Exercise objective: Every record, from the first to the last, is to be printed again exactly.

Data listing:
****************************************

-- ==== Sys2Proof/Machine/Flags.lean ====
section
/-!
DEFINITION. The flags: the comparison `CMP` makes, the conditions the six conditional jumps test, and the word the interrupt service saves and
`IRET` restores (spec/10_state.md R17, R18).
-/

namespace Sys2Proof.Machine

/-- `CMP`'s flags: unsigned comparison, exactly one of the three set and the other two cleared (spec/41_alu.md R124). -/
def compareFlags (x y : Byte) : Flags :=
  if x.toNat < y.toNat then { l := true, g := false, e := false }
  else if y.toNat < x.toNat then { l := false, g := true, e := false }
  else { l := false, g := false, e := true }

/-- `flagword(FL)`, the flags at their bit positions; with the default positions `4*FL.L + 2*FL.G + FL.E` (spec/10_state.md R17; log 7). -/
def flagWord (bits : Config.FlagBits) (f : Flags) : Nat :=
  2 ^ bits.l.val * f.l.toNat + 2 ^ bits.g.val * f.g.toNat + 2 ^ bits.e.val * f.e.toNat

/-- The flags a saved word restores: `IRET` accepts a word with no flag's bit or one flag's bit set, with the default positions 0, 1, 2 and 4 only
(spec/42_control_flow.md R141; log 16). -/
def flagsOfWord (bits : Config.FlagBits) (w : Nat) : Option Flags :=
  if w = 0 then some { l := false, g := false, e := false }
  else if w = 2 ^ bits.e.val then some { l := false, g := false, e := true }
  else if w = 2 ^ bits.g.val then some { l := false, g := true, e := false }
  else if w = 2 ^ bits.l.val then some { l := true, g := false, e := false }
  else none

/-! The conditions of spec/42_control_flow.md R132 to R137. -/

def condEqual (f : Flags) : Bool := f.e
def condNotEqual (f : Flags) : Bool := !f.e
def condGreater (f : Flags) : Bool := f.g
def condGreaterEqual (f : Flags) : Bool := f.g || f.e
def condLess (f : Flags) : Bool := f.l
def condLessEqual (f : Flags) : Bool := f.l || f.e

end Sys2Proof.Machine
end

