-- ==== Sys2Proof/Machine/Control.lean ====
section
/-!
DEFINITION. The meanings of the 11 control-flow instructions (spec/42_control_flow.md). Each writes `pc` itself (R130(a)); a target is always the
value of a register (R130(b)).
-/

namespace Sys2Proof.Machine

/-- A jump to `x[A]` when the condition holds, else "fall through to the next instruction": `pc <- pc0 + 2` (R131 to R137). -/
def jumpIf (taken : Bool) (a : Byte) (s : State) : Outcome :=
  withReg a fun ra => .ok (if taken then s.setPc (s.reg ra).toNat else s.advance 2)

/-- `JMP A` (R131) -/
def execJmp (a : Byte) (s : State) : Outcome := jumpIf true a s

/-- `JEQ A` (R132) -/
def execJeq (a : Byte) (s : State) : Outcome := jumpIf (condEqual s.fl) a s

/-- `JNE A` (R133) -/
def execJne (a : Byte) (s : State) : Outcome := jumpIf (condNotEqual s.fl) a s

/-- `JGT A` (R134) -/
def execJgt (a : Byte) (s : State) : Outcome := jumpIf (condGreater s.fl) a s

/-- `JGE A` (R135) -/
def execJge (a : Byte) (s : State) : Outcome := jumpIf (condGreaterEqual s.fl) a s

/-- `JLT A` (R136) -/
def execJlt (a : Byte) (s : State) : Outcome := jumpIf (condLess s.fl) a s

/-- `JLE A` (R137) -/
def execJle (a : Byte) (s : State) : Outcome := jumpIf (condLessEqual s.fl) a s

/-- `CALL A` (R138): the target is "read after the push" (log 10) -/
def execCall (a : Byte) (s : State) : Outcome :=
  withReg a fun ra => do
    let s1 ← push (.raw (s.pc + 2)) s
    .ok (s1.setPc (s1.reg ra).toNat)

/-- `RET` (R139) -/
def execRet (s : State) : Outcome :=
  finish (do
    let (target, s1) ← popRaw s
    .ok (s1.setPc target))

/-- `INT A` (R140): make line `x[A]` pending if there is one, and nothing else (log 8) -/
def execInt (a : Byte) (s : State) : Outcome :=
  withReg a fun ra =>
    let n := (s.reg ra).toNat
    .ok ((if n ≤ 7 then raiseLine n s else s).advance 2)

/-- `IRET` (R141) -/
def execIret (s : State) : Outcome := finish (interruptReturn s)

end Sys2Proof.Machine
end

****************************************

Solution to the problem:
-- ==== Sys2Proof/Machine/Flags.lean ====
section
/-!
DEFINITION. The flags: the comparison `CMP` makes, the conditions the six conditional jumps test, and the word the interrupt service saves and
`IRET` restores (spec/10_state.md R17, R18).
-/

namespace Sys2Proof.Machine

/-- `CMP`'s flags: unsigned comparison, exactly one of the three set and the other two cleared (spec/41_alu.md R124). -/
def compareFlags (x y : Byte) : Flags :=
  if x.toNat < y.toNat then { l := true, g := false, e := false }
  else if y.toNat < x.toNat then { l := false, g := true, e := false }
  else { l := false, g := false, e := true }

/-- `flagword(FL)`, the flags at their bit positions; with the default positions `4*FL.L + 2*FL.G + FL.E` (spec/10_state.md R17; log 7). -/
def flagWord (bits : Config.FlagBits) (f : Flags) : Nat :=
  2 ^ bits.l.val * f.l.toNat + 2 ^ bits.g.val * f.g.toNat + 2 ^ bits.e.val * f.e.toNat

/-- The flags a saved word restores: `IRET` accepts a word with no flag's bit or one flag's bit set, with the default positions 0, 1, 2 and 4 only
(spec/42_control_flow.md R141; log 16). -/
def flagsOfWord (bits : Config.FlagBits) (w : Nat) : Option Flags :=
  if w = 0 then some { l := false, g := false, e := false }
  else if w = 2 ^ bits.e.val then some { l := false, g := false, e := true }
  else if w = 2 ^ bits.g.val then some { l := false, g := true, e := false }
  else if w = 2 ^ bits.l.val then some { l := true, g := false, e := false }
  else none

/-! The conditions of spec/42_control_flow.md R132 to R137. -/

def condEqual (f : Flags) : Bool := f.e
def condNotEqual (f : Flags) : Bool := !f.e
def condGreater (f : Flags) : Bool := f.g
def condGreaterEqual (f : Flags) : Bool := f.g || f.e
def condLess (f : Flags) : Bool := f.l
def condLessEqual (f : Flags) : Bool := f.l || f.e

end Sys2Proof.Machine
end

-- ==== Sys2Proof/Machine/Control.lean ====
section
/-!
DEFINITION. The meanings of the 11 control-flow instructions (spec/42_control_flow.md). Each writes `pc` itself (R130(a)); a target is always the
value of a register (R130(b)).
-/

namespace Sys2Proof.Machine

/-- A jump to `x[A]` when the condition holds, else "fall through to the next instruction": `pc <- pc0 + 2` (R131 to R137). -/
def jumpIf (taken : Bool) (a : Byte) (s : State) : Outcome :=
  withReg a fun ra => .ok (if taken then s.setPc (s.reg ra).toNat else s.advance 2)

/-- `JMP A` (R131) -/
def execJmp (a : Byte) (s : State) : Outcome := jumpIf true a s

/-- `JEQ A` (R132) -/
def execJeq (a : Byte) (s : State) : Outcome := jumpIf (condEqual s.fl) a s

/-- `JNE A` (R133) -/
def execJne (a : Byte) (s : State) : Outcome := jumpIf (condNotEqual s.fl) a s

/-- `JGT A` (R134) -/
def execJgt (a : Byte) (s : State) : Outcome := jumpIf (condGreater s.fl) a s

/-- `JGE A` (R135) -/
def execJge (a : Byte) (s : State) : Outcome := jumpIf (condGreaterEqual s.fl) a s

/-- `JLT A` (R136) -/
def execJlt (a : Byte) (s : State) : Outcome := jumpIf (condLess s.fl) a s

/-- `JLE A` (R137) -/
def execJle (a : Byte) (s : State) : Outcome := jumpIf (condLessEqual s.fl) a s

/-- `CALL A` (R138): the target is "read after the push" (log 10) -/
def execCall (a : Byte) (s : State) : Outcome :=
  withReg a fun ra => do
    let s1 ← push (.raw (s.pc + 2)) s
    .ok (s1.setPc (s1.reg ra).toNat)

/-- `RET` (R139) -/
def execRet (s : State) : Outcome :=
  finish (do
    let (target, s1) ← popRaw s
    .ok (s1.setPc target))

/-- `INT A` (R140): make line `x[A]` pending if there is one, and nothing else (log 8) -/
def execInt (a : Byte) (s : State) : Outcome :=
  withReg a fun ra =>
    let n := (s.reg ra).toNat
    .ok ((if n ≤ 7 then raiseLine n s else s).advance 2)

/-- `IRET` (R141) -/
def execIret (s : State) : Outcome := finish (interruptReturn s)

end Sys2Proof.Machine
end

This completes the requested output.